THE TASK: Below is some data. Retype exactly the lines starting at the one with "s with contexts" and ending at the one with "let s := s.setThread 0".

DATA EXTRACT:

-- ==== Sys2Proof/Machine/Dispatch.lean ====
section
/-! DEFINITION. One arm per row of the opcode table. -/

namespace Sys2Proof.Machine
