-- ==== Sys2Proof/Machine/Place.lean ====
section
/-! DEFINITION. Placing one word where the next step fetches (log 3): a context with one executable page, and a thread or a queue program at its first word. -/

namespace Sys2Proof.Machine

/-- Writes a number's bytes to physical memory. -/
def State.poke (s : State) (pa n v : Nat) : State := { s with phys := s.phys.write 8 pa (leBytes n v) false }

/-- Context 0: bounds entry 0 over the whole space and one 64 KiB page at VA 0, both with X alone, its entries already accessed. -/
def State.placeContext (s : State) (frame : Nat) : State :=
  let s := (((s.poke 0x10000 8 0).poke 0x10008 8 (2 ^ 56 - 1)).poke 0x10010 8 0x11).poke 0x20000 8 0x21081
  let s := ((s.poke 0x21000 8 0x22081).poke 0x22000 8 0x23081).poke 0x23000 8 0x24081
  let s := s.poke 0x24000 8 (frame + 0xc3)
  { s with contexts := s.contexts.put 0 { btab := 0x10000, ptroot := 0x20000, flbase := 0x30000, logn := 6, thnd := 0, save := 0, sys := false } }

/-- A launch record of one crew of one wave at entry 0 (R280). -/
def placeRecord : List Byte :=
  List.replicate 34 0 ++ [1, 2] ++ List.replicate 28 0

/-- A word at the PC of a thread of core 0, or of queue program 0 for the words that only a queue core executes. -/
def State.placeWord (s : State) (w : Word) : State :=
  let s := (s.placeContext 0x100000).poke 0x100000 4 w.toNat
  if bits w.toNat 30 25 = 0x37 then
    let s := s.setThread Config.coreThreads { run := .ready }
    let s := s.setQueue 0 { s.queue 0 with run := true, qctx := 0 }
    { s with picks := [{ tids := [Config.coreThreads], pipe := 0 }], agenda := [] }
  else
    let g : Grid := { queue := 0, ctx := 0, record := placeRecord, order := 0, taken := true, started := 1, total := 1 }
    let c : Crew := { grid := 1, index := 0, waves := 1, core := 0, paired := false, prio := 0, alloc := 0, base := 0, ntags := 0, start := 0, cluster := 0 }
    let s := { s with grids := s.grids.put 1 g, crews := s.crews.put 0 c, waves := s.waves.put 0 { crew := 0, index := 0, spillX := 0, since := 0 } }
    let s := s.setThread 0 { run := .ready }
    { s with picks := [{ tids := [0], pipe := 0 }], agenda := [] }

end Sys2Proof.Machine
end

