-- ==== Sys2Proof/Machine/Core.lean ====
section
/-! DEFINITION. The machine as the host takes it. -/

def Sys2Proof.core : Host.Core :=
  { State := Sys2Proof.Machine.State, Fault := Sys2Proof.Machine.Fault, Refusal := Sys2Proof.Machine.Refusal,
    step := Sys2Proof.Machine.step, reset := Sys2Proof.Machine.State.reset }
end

FINAL ANSWER:
  { s with contexts := s.contexts.put 0 { btab := 0x10000, ptroot := 0x20000, flbase := 0x30000, logn := 6, thnd := 0, save := 0, sys := false } }

/-- A launch record of one crew of one wave at entry 0 (R280). -/
def placeRecord : List Byte :=
  List.replicate 34 0 ++ [1, 2] ++ List.replicate 28 0

/-- A word at the PC of a thread of core 0, or of queue program 0 for the words that only a queue core executes. -/
def State.placeWord (s : State) (w : Word) : State :=
  let s := (s.placeContext 0x100000).poke 0x100000 4 w.toNat
  if bits w.toNat 30 25 = 0x37 then
    let s := s.setThread Config.coreThreads { run := .ready }
    let s := s.setQueue 0 { s.queue 0 with run := true, qctx := 0 }
    { s with picks := [{ tids := [Config.coreThreads], pipe := 0 }], agenda := [] }
  else
    let g : Grid := { queue := 0, ctx := 0, record := placeRecord, order := 0, taken := true, started := 1, total := 1 }
    let c : Crew := { grid := 1, index := 0, waves := 1, core := 0, paired := false, prio := 0, alloc := 0, base := 0, ntags := 0, start := 0, cluster := 0 }
    let s := { s with grids := s.grids.put 1 g, crews := s.crews.put 0 c, waves := s.waves.put 0 { crew := 0, index := 0, spillX := 0, since := 0 } }
    let s := s.setThread 0 { run := .ready }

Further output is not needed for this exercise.